Current version download location: ftp://ftp.ncbi.nlm.nih.gov/pub/taxonomy/taxdump.tar.gz
GBIF Backbone Taxonomy, from the Global Biodiversity Information facility.
We used a version dated 2016-07-29. Download location: http://files.opentreeoflife.org/gbif/gbif-20160729/gbif-201609729.zip.
Current version download location (unverified): http://www.gbif.org/dataset/d7dddbf4-2cf0-4f39-9b2a-bb099caae36c.
Interim Register of Marine and Nonmarine Genera (IRMNG).
We used a version dated 2014-01-31. Download location: http://purl.org/opentree/ott/ott2.8/inputs/IRMNG_DWC-2014-01-30.zip.
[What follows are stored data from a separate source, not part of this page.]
/-! ### The L1 of a core is emptied -/

@[simp] theorem invalidateL1_agenda (s : State) (core : Nat) : (s.invalidateL1 core).agenda = s.agenda := rfl
@[simp] theorem invalidateL1_cur (s : State) (core : Nat) : (s.invalidateL1 core).cur = s.cur := rfl
@[simp] theorem invalidateL1_tick (s : State) (core : Nat) : (s.invalidateL1 core).tick = s.tick := rfl
@[simp] theorem invalidateL1_power (s : State) (core : Nat) : (s.invalidateL1 core).power = s.power := rfl
@[simp] theorem invalidateL1_bootStep (s : State) (core : Nat) : (s.invalidateL1 core).bootStep = s.bootStep := rfl
@[simp] theorem invalidateL1_bootCode (s : State) (core : Nat) : (s.invalidateL1 core).bootCode = s.bootCode := rfl
@[simp] theorem invalidateL1_bootDetail (s : State) (core : Nat) : (s.invalidateL1 core).bootDetail = s.bootDetail := rfl
@[simp] theorem invalidateL1_boot (s : State) (core : Nat) : (s.invalidateL1 core).boot = s.boot := rfl
@[simp] theorem invalidateL1_computeOn (s : State) (core : Nat) : (s.invalidateL1 core).computeOn = s.computeOn := rfl
@[simp] theorem invalidateL1_throttled (s : State) (core : Nat) : (s.invalidateL1 core).throttled = s.throttled := rfl
@[simp] theorem invalidateL1_clk (s : State) (core : Nat) : (s.invalidateL1 core).clk = s.clk := rfl
@[simp] theorem invalidateL1_ioClk (s : State) (core : Nat) : (s.invalidateL1 core).ioClk = s.ioClk := rfl
@[simp] theorem invalidateL1_dieCtr0 (s : State) (core : Nat) : (s.invalidateL1 core).dieCtr0 = s.dieCtr0 := rfl
@[simp] theorem invalidateL1_mem (s : State) (core : Nat) : (s.invalidateL1 core).mem = s.mem := rfl
@[simp] theorem invalidateL1_memPsn (s : State) (core : Nat) : (s.invalidateL1 core).memPsn = s.memPsn := rfl
@[simp] theorem invalidateL1_lines (s : State) (core : Nat) : (s.invalidateL1 core).lines = s.lines := rfl
@[simp] theorem invalidateL1_dirty (s : State) (core : Nat) : (s.invalidateL1 core).dirty = s.dirty := rfl
@[simp] theorem invalidateL1_sliceLast (s : State) (core : Nat) : (s.invalidateL1 core).sliceLast = s.sliceLast := rfl
@[simp] theorem invalidateL1_hostMem (s : State) (core : Nat) : (s.invalidateL1 core).hostMem = s.hostMem := rfl
@[simp] theorem invalidateL1_hostPsn (s : State) (core : Nat) : (s.invalidateL1 core).hostPsn = s.hostPsn := rfl
@[simp] theorem invalidateL1_cells (s : State) (core : Nat) : (s.invalidateL1 core).cells = s.cells := rfl
@[simp] theorem invalidateL1_proms (s : State) (core : Nat) : (s.invalidateL1 core).proms = s.proms := rfl
@[simp] theorem invalidateL1_accesses (s : State) (core : Nat) : (s.invalidateL1 core).accesses = s.accesses := rfl
@[simp] theorem invalidateL1_early (s : State) (core : Nat) : (s.invalidateL1 core).early = s.early := rfl
@[simp] theorem invalidateL1_nextId (s : State) (core : Nat) : (s.invalidateL1 core).nextId = s.nextId := rfl
@[simp] theorem invalidateL1_icache (s : State) (core : Nat) : (s.invalidateL1 core).icache = s.icache := rfl
@[simp] theorem invalidateL1_tlbs (s : State) (core : Nat) : (s.invalidateL1 core).tlbs = s.tlbs := rfl
@[simp] theorem invalidateL1_gates (s : State) (core : Nat) : (s.invalidateL1 core).gates = s.gates := rfl
@[simp] theorem invalidateL1_faults (s : State) (core : Nat) : (s.invalidateL1 core).faults = s.faults := rfl
@[simp] theorem invalidateL1_pfGen (s : State) (core : Nat) : (s.invalidateL1 core).pfGen = s.pfGen := rfl
@[simp] theorem invalidateL1_cmCount (s : State) (core : Nat) : (s.invalidateL1 core).cmCount = s.cmCount := rfl
@[simp] theorem invalidateL1_fold (s : State) (core : Nat) : (s.invalidateL1 core).fold = s.fold := rfl
@[simp] theorem invalidateL1_columns (s : State) (core : Nat) : (s.invalidateL1 core).columns = s.columns := rfl
@[simp] theorem invalidateL1_columnsGone (s : State) (core : Nat) : (s.invalidateL1 core).columnsGone = s.columnsGone := rfl
@[simp] theorem invalidateL1_folds (s : State) (core : Nat) : (s.invalidateL1 core).folds = s.folds := rfl
@[simp] theorem invalidateL1_hbmFree (s : State) (core : Nat) : (s.invalidateL1 core).hbmFree = s.hbmFree := rfl
@[simp] theorem invalidateL1_pool (s : State) (core : Nat) : (s.invalidateL1 core).pool = s.pool := rfl
@[simp] theorem invalidateL1_ueCol (s : State) (core : Nat) : (s.invalidateL1 core).ueCol = s.ueCol := rfl
@[simp] theorem invalidateL1_ioPsn (s : State) (core : Nat) : (s.invalidateL1 core).ioPsn = s.ioPsn := rfl
@[simp] theorem invalidateL1_cores (s : State) (core : Nat) : (s.invalidateL1 core).cores = s.cores := rfl
@[simp] theorem invalidateL1_svrBase (s : State) (core : Nat) : (s.invalidateL1 core).svrBase = s.svrBase := rfl
@[simp] theorem invalidateL1_svrHead (s : State) (core : Nat) : (s.invalidateL1 core).svrHead = s.svrHead := rfl
@[simp] theorem invalidateL1_svrTail (s : State) (core : Nat) : (s.invalidateL1 core).svrTail = s.svrTail := rfl
@[simp] theorem invalidateL1_svcCore (s : State) (core : Nat) : (s.invalidateL1 core).svcCore = s.svcCore := rfl
@[simp] theorem invalidateL1_svcRecs (s : State) (core : Nat) : (s.invalidateL1 core).svcRecs = s.svcRecs := rfl
@[simp] theorem invalidateL1_svcTaken (s : State) (core : Nat) : (s.invalidateL1 core).svcTaken = s.svcTaken := rfl
@[simp] theorem invalidateL1_trusses (s : State) (core : Nat) : (s.invalidateL1 core).trusses = s.trusses := rfl
@[simp] theorem invalidateL1_launches (s : State) (core : Nat) : (s.invalidateL1 core).launches = s.launches := rfl
@[simp] theorem invalidateL1_amsgFly (s : State) (core : Nat) : (s.invalidateL1 core).amsgFly = s.amsgFly := rfl
@[simp] theorem invalidateL1_vds (s : State) (core : Nat) : (s.invalidateL1 core).vds = s.vds := rfl
@[simp] theorem invalidateL1_remap (s : State) (core : Nat) : (s.invalidateL1 core).remap = s.remap := rfl
@[simp] theorem invalidateL1_kickMap (s : State) (core : Nat) : (s.invalidateL1 core).kickMap = s.kickMap := rfl
@[simp] theorem invalidateL1_qcbs (s : State) (core : Nat) : (s.invalidateL1 core).qcbs = s.qcbs := rfl
@[simp] theorem invalidateL1_sets (s : State) (core : Nat) : (s.invalidateL1 core).sets = s.sets := rfl
@[simp] theorem invalidateL1_kills (s : State) (core : Nat) : (s.invalidateL1 core).kills = s.kills := rfl
@[simp] theorem invalidateL1_passesDue (s : State) (core : Nat) : (s.invalidateL1 core).passesDue = s.passesDue := rfl
@[simp] theorem invalidateL1_passAt (s : State) (core : Nat) : (s.invalidateL1 core).passAt = s.passAt := rfl
@[simp] theorem invalidateL1_ctxParts (s : State) (core : Nat) : (s.invalidateL1 core).ctxParts = s.ctxParts := rfl
@[simp] theorem invalidateL1_qpFallback (s : State) (core : Nat) : (s.invalidateL1 core).qpFallback = s.qpFallback := rfl
@[simp] theorem invalidateL1_qpCursor (s : State) (core : Nat) : (s.invalidateL1 core).qpCursor = s.qpCursor := rfl
@[simp] theorem invalidateL1_mbcmd (s : State) (core : Nat) : (s.invalidateL1 core).mbcmd = s.mbcmd := rfl
@[simp] theorem invalidateL1_mbBusy (s : State) (core : Nat) : (s.invalidateL1 core).mbBusy = s.mbBusy := rfl
@[simp] theorem invalidateL1_mbStatus (s : State) (core : Nat) : (s.invalidateL1 core).mbStatus = s.mbStatus := rfl
@[simp] theorem invalidateL1_mbOut (s : State) (core : Nat) : (s.invalidateL1 core).mbOut = s.mbOut := rfl
@[simp] theorem invalidateL1_evBase (s : State) (core : Nat) : (s.invalidateL1 core).evBase = s.evBase := rfl
@[simp] theorem invalidateL1_evSize (s : State) (core : Nat) : (s.invalidateL1 core).evSize = s.evSize := rfl
@[simp] theorem invalidateL1_evTail (s : State) (core : Nat) : (s.invalidateL1 core).evTail = s.evTail := rfl
@[simp] theorem invalidateL1_evHead (s : State) (core : Nat) : (s.invalidateL1 core).evHead = s.evHead := rfl
@[simp] theorem invalidateL1_evWait (s : State) (core : Nat) : (s.invalidateL1 core).evWait = s.evWait := rfl
@[simp] theorem invalidateL1_fbcmd (s : State) (core : Nat) : (s.invalidateL1 core).fbcmd = s.fbcmd := rfl
@[simp] theorem invalidateL1_fbBusy (s : State) (core : Nat) : (s.invalidateL1 core).fbBusy = s.fbBusy := rfl
@[simp] theorem invalidateL1_fbStatus (s : State) (core : Nat) : (s.invalidateL1 core).fbStatus = s.fbStatus := rfl
@[simp] theorem invalidateL1_fbOut (s : State) (core : Nat) : (s.invalidateL1 core).fbOut = s.fbOut := rfl
@[simp] theorem invalidateL1_cecnt (s : State) (core : Nat) : (s.invalidateL1 core).cecnt = s.cecnt := rfl
@[simp] theorem invalidateL1_uecnt (s : State) (core : Nat) : (s.invalidateL1 core).uecnt = s.uecnt := rfl
@[simp] theorem invalidateL1_strikes (s : State) (core : Nat) : (s.invalidateL1 core).strikes = s.strikes := rfl
@[simp] theorem invalidateL1_degrade (s : State) (core : Nat) : (s.invalidateL1 core).degrade = s.degrade := rfl
@[simp] theorem invalidateL1_rrcnt (s : State) (core : Nat) : (s.invalidateL1 core).rrcnt = s.rrcnt := rfl
@[simp] theorem invalidateL1_cecthr (s : State) (core : Nat) : (s.invalidateL1 core).cecthr = s.cecthr := rfl
@[simp] theorem invalidateL1_discards (s : State) (core : Nat) : (s.invalidateL1 core).discards = s.discards := rfl
@[simp] theorem invalidateL1_capctl (s : State) (core : Nat) : (s.invalidateL1 core).capctl = s.capctl := rfl
@[simp] theorem invalidateL1_capbase (s : State) (core : Nat) : (s.invalidateL1 core).capbase = s.capbase := rfl
@[simp] theorem invalidateL1_capsize (s : State) (core : Nat) : (s.invalidateL1 core).capsize = s.capsize := rfl
@[simp] theorem invalidateL1_captail (s : State) (core : Nat) : (s.invalidateL1 core).captail = s.captail := rfl
@[simp] theorem invalidateL1_caphead (s : State) (core : Nat) : (s.invalidateL1 core).caphead = s.caphead := rfl
@[simp] theorem invalidateL1_replayed (s : State) (core : Nat) : (s.invalidateL1 core).replayed = s.replayed := rfl
@[simp] theorem invalidateL1_pfHost (s : State) (core : Nat) : (s.invalidateL1 core).pfHost = s.pfHost := rfl
@[simp] theorem invalidateL1_fwSvn (s : State) (core : Nat) : (s.invalidateL1 core).fwSvn = s.fwSvn := rfl
@[simp] theorem invalidateL1_cfgSvn (s : State) (core : Nat) : (s.invalidateL1 core).cfgSvn = s.cfgSvn := rfl
@[simp] theorem invalidateL1_fwDigest (s : State) (core : Nat) : (s.invalidateL1 core).fwDigest = s.fwDigest := rfl
@[simp] theorem invalidateL1_cfgDigest (s : State) (core : Nat) : (s.invalidateL1 core).cfgDigest = s.cfgDigest := rfl
@[simp] theorem invalidateL1_nonce (s : State) (core : Nat) : (s.invalidateL1 core).nonce = s.nonce := rfl
@[simp] theorem invalidateL1_attaddr (s : State) (core : Nat) : (s.invalidateL1 core).attaddr = s.attaddr := rfl
@[simp] theorem invalidateL1_attstat (s : State) (core : Nat) : (s.invalidateL1 core).attstat = s.attstat := rfl
@[simp] theorem invalidateL1_pwrlim (s : State) (core : Nat) : (s.invalidateL1 core).pwrlim = s.pwrlim := rfl
@[simp] theorem invalidateL1_pwrnow (s : State) (core : Nat) : (s.invalidateL1 core).pwrnow = s.pwrnow := rfl
@[simp] theorem invalidateL1_tjmax (s : State) (core : Nat) : (s.invalidateL1 core).tjmax = s.tjmax := rfl
@[simp] theorem invalidateL1_junction (s : State) (core : Nat) : (s.invalidateL1 core).junction = s.junction := rfl
@[simp] theorem invalidateL1_fabricId (s : State) (core : Nat) : (s.invalidateL1 core).fabricId = s.fabricId := rfl
@[simp] theorem invalidateL1_qcbBase (s : State) (core : Nat) : (s.invalidateL1 core).qcbBase = s.qcbBase := rfl
@[simp] theorem invalidateL1_contribBase (s : State) (core : Nat) : (s.invalidateL1 core).contribBase = s.contribBase := rfl
@[simp] theorem invalidateL1_poolLo (s : State) (core : Nat) : (s.invalidateL1 core).poolLo = s.poolLo := rfl
@[simp] theorem invalidateL1_poolHi (s : State) (core : Nat) : (s.invalidateL1 core).poolHi = s.poolHi := rfl
@[simp] theorem invalidateL1_links (s : State) (core : Nat) : (s.invalidateL1 core).links = s.links := rfl
@[simp] theorem invalidateL1_routes (s : State) (core : Nat) : (s.invalidateL1 core).routes = s.routes := rfl
@[simp] theorem invalidateL1_endpoints (s : State) (core : Nat) : (s.invalidateL1 core).endpoints = s.endpoints := rfl
@[simp] theorem invalidateL1_groups (s : State) (core : Nat) : (s.invalidateL1 core).groups = s.groups := rfl
@[simp] theorem invalidateL1_outgoing (s : State) (core : Nat) : (s.invalidateL1 core).outgoing = s.outgoing := rfl
@[simp] theorem invalidateL1_nextXid (s : State) (core : Nat) : (s.invalidateL1 core).nextXid = s.nextXid := rfl
@[simp] theorem invalidateL1_forwards (s : State) (core : Nat) : (s.invalidateL1 core).forwards = s.forwards := rfl
@[simp] theorem invalidateL1_inbound (s : State) (core : Nat) : (s.invalidateL1 core).inbound = s.inbound := rfl
@[simp] theorem invalidateL1_xmit (s : State) (core : Nat) : (s.invalidateL1 core).xmit = s.xmit := rfl
@[simp] theorem invalidateL1_contribs (s : State) (core : Nat) : (s.invalidateL1 core).contribs = s.contribs := rfl
@[simp] theorem invalidateL1_contribStats (s : State) (core : Nat) : (s.invalidateL1 core).contribStats = s.contribStats := rfl
@[simp] theorem invalidateL1_summed (s : State) (core : Nat) : (s.invalidateL1 core).summed = s.summed := rfl
@[simp] theorem invalidateL1_nextCn (s : State) (core : Nat) : (s.invalidateL1 core).nextCn = s.nextCn := rfl
@[simp] theorem invalidateL1_gathers (s : State) (core : Nat) : (s.invalidateL1 core).gathers = s.gathers := rfl
@[simp] theorem invalidateL1_seen (s : State) (core : Nat) : (s.invalidateL1 core).seen = s.seen := rfl
@[simp] theorem invalidateL1_hostOut (s : State) (core : Nat) : (s.invalidateL1 core).hostOut = s.hostOut := rfl
@[simp] theorem invalidateL1_hostUp (s : State) (core : Nat) : (s.invalidateL1 core).hostUp = s.hostUp := rfl
@[simp] theorem invalidateL1_hostWait (s : State) (core : Nat) : (s.invalidateL1 core).hostWait = s.hostWait := rfl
Taxon identifiers are carried over from OTT 2.10 when possible
It has been requested that we relay the following statement:
The Open Tree Taxonomy does not reproduce its sources in their entirety or in their original form of expression, but only uses limited information expressed in them. See "Scientific names of organisms: attribution, rights, and licensing" (http://dx.doi.org/10.1186/1756-0500-7-79) regarding use of taxonomic information and attribution.
Where taxonomies conflict regarding taxon relationships, they are resolved in favor of the higher priority taxonomy. The priority ordering is as given above, with the following exceptions:
The non-Fungi content of Index Fungorum is separated from the Fungi content and given a priority lower than NCBI and GBIF.
The non-Malacostraca, non-Ctenophora content of WoRMS is separated from the Malacostraca and Ctenophora content and given a priority lower than NCBI but higher than GBIF.